● EXERCISE DIRECTIONS
Some lines in the data below hold the string "BitVec". Report how many, as a bare number.

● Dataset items
···

-- ==== Sys2Proof/WellFormed.lean ====
section
/-! DEFINITION. Which commands a sender may form: stamps inside the longest tick (R53), the fields that a row fixes (Table 8-1,
Table 8-2), addresses inside the memory that a command names (R342, R346), and outcomes that a step can have
(Table 4-3). A command that is not well formed still has a meaning; nothing rests on its being sent. -/

namespace Sys2Proof

/-- A cycle stamp lies inside the longest tick, 12,500 cycles (R53). -/
def cycleOk (c : BitVec 14) : Bool := decide (c.toNat < 12500)

/-- IMM as a register address: block and index (R182). -/
def addrIs (f : Enc) (block : BitVec 4) (index : BitVec 6) : Bool :=
  f.imm.extractLsb' 12 4 == block && f.imm.extractLsb' 6 6 == index

/-- IMM[n-1:0] is the row's code. -/
def lowIs (f : Enc) (n : Nat) (v : BitVec n) : Bool := f.imm.extractLsb' 0 n == v

/-- IMM[15] is the row's selector. -/
def bit15Is (f : Enc) (b : Bool) : Bool := f.imm.getLsbD 15 == b

/-- IMM[15:14] is the row's operation. -/
def top2Is (f : Enc) (v : BitVec 2) : Bool := f.imm.extractLsb' 14 2 == v

/-- Every word that a scrub visit reports lies in its memory. -/
def ScrubErrors.inside (e : ScrubErrors) (words : Nat) : Bool :=
  e.single.all (fun a => decide (a.toNat < words)) && (e.double.all fun a => decide (a.toNat < words))
    && (e.verifyFail.all fun a => decide (a.toNat < words))

/-- The words of the scrubbed memories: data RAM, program store, cam tables (R342). -/
def scrubSize (m : Fin 3) : Nat := match m with
  | 0 => 49152
  | 1 => 65536
  | 2 => 8192

/-- A write outcome names one of the seventeen words of a record and its slot header (R351). -/
def RecordWrite.inside : RecordWrite → Bool
  | .verified => true
  | .verifyFail i _ _ => decide (i.toNat < 17)
  | .interrupted i => decide (i.toNat < 17)

/-- The device test that can fail in an admission step is one that the step runs (Table 4-3). -/
def StepTest.fits : StepTest → Fin 5 → Bool
  | .passed, _ => true
  | .islandTest _ _, n => n == 0 || n == 1 || n == 4
  | .eccDouble _ _, n => n == 0 || n == 1 || n == 2
  | .journalFault .., n => n == 3

/-- A sender may form the command. -/
def Instr.wf : Instr → Bool
  | .add _ _ => true
  | .sub _ _ => true
  | .and _ _ => true
  | .or _ _ => true
  | .xor _ _ => true
  | .shl _ _ => true
  | .shr _ _ => true
  | .sar _ _ => true
  | .mul _ _ => true
  | .mac _ _ => true
  | .sat _ _ => true
  | .cmp _ _ => true
  | .ldi _ _ => true
  | .ldih _ f => f.m == 3
  | .ld _ _ => true
  | .st _ _ => true
  | .br _ _ => true
  | .call _ _ => true
  | .ret _ _ => true
  | .yield _ _ => true
  | .wait _ _ => true
  | .assert _ _ => true
  | .get _ _ => true
  | .put _ _ => true
  | .move _ _ => true
  | .moveq _ _ => true
  | .stop _ _ => true
  | .stopat _ _ => true
  | .resume _ _ => true
  | .flush _ _ => true
  | .limit _ _ => true
  | .camsetEngage _ f => f.imm.getLsbD 12
  | .camsetRelease _ f => !f.imm.getLsbD 12
  | .home _ _ => true
  | .islandOn _ f => f.imm.getLsbD 8
  | .islandOff _ f => !f.imm.getLsbD 8
  | .selftestRamScrub _ f => lowIs f 8 0x01
  | .selftestProgScrub _ f => lowIs f 8 0x02
  | .selftestReference _ f => lowIs f 8 0x03
  | .selftestEntropy _ f => lowIs f 8 0x04
  | .selftestEnablePulse _ f => lowIs f 8 0x10
  | .selftestGateDriver _ f => lowIs f 8 0x11
  | .selftestBridgeExcitation _ f => lowIs f 8 0x12
  | .callset _ _ => true
  | .callclr _ _ => true
  | .nextstop _ _ => true
  | .reach _ _ => true
  | .deoreq _ _ => true
  | .crcjob _ _ => true
  | .calZero _ f => f.imm.extractLsb' 8 2 == 0#2
  | .calSpan _ f => f.imm.extractLsb' 8 2 == 1#2
  | .trace _ _ => true
  | .log _ _ => true
  | .streamNone _ f => lowIs f 3 0
  | .streamReplay _ f => lowIs f 3 1
  | .streamTrace _ f => lowIs f 3 2
  | .streamJournal _ f => lowIs f 3 3
  | .chal _ _ => true
  | .sessionOpen _ f => bit15Is f false
  | .sessionClose _ f => bit15Is f true
  | .tbledit _ _ => true
  | .tblpress _ _ => true
  | .keysetPart0 _ f => bit15Is f false
  | .keysetPart1 _ f => bit15Is f true
  | .starch _ _ => true
  | .unstarch _ _ => true
  | .ploadBegin _ f => top2Is f 0
  | .ploadData _ f => top2Is f 1
  | .ploadSeal _ f => top2Is f 2
  | .darn _ _ => true
  | .devAdmitGo _ f => addrIs f 0x0 0x08
  | .keeperReadmit _ f => addrIs f 0x0 0x08
  | .pwrIslandreqWrite _ f => addrIs f 0xD 0x01
  | .secZeroize _ f => addrIs f 0x2 0x17
  | .seatUnlock _ f => addrIs f 0x2 0x00
  | .keeperSecWrite _ _ => true
  | .securemaskWrite _ f => addrIs f 0x2 0x11
  | .tapctlWrite _ f => addrIs f 0x2 0x16
  | .spsPut _ _ => true
  | .threadRestartCmd _ f => addrIs f 0x3 0x00
  | .threadHaltCmd _ f => addrIs f 0x3 0x00
  | .carReqOut _ f => addrIs f 0x4 0x00
  | .carReqIn _ f => addrIs f 0x4 0x00
  | .carReqInspect _ f => addrIs f 0x4 0x00
  | .carReqClear _ f => addrIs f 0x4 0x00
  | .landingTableLoad _ f => addrIs f 0x4 0x07
  | .scheduleLoad _ f => addrIs f 0x4 0x1B
  | .doorReqReopen _ f => addrIs f 0x5 0x00
  | .doorReqNudge _ f => addrIs f 0x5 0x00
  | .doorReqClear _ f => addrIs f 0x5 0x00
  | .sintabWrite _ f => addrIs f 0x5 0x1B
  | .learnGo _ f => addrIs f 0x5 0x1F
  | .camselHalf0 _ f => addrIs f 0x8 0x0C
  | .camselHalf1 _ f => addrIs f 0x8 0x0C
  | .loopIreset _ f => addrIs f 0x7 0x00
  | .loopFaultClear _ f => addrIs f 0x7 0x00
  | .cmpbaseArm _ f => addrIs f 0x6 0x06
  | .polybaseLoad _ f => addrIs f 0x9 0x09
  | .crcValWrite _ f => addrIs f 0xB 0x03
  | .stickyClear _ f => addrIs f 0xA 0x0C
  | .registerWrite _ _ => true
  | .tickStart _ => true
  | .downFrame _ => true
  | .huntSyncLock _ => true
  | .upSlot _ => true
  | .linkDarkTrip cycle => cycleOk cycle
  | .slotDeferTrip cycle => cycleOk cycle
  | .eqTrial _ _ _ _ => true
  | .sckGapTrip cycle _ => cycleOk cycle
  | .sckResume => true
  | .enableDecay _ _ => true
  | .rstNAssert _ => true
  | .leaveDark _ _ _ => true
  | .supplyPorLoss _ _ => true
  | .supplyWarning _ _ => true
  | .supplyWarningClear _ _ _ => true
  | .brownoutTrip _ _ _ cycle => cycleOk cycle
  | .overtempTrip cycle => cycleOk cycle
  | .avsDecision => true
  | .lockstepTrip _ _ cycle => cycleOk cycle
  | .entropyInterval _ => true
  | .admissionStep n r => r.test.fits n
  | .enterRun => true
  | .islandPowerupStart => true
  | .islandPowerupDone _ _ => true
  | .sessionIdleTimeout _ => true
  | .sessionMaclimit _ => true
  | .seatLockout _ => true
  | .challengeExpiry _ => true
  | .witnessExpiry => true
  | .auditedChangeEffect => true
  | .threadSlot _ _ => true
  | .threadWake _ => true
  | .threadStall _ => true
  | .threadRestart _ => true
  | .threadHaltLimit _ => true
  | .profileAdvance _ => true
  | .moveTake _ => true
  | .homeReference _ => true
  | .quadEdge _ _ _ cycle => cycleOk cycle
  | .zIndex _ _ cycle => cycleOk cycle
  | .ssiReadStart _ _ => true
  | .ssiReadDone _ _ => true
  | .feedbackFault _ => true
  | .loopRun _ => true
  | .loopModelFault _ => true
  | .loopSatFault _ => true
  | .driveCommand _ => true
  | .driveReply _ _ => true
  | .driveReplyMissing _ => true
  | .driveportFault _ => true
  | .drivespeedFault _ => true
  | .carArrival _ => true
  | .runlimExpiry _ => true
  | .hallEdge _ _ _ cycle => cycleOk cycle
  | .commutationFault _ => true
  | .doorKeFault _ => true
  | .opentExpiry _ => true
  | .closetExpiry _ => true
  | .doorStall _ => true
  | .matrixEval _ => true
  | .readbackFault _ => true
  | .safePulseReadbackFault => true
  | .chopSample _ _ => true
  | .offsetTrim _ => true
  | .feResult _ => true
  | .referenceTrip r => cycleOk r.cycle
  | .calStart _ => true
  | .calDecide _ => true
  | .calTimeout _ => true
  | .scanJobStart => true
  | .scanJobDone => true
  | .scanJobTimeout => true
  | .scrubVisit m e => e.inside (scrubSize m)
  | .scrubPassEnd _ => true
  | .selftestComplete _ _ _ => true
  | .journalScrub e => e.inside 262144
  | .traceCaptureStart _ => true
  | .traceSample _ => true
  | .traceComplete _ => true
  | .traceTimeout _ => true
  | .journalRecordStart => true
  | .journalCommit w => w.inside
  | .ploadSealDone => true
  | .illegalPacket _ _ => true
  | .tapTck _ _ _ => true

end Sys2Proof
end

···

● RESULT OF THE EXERCISE
4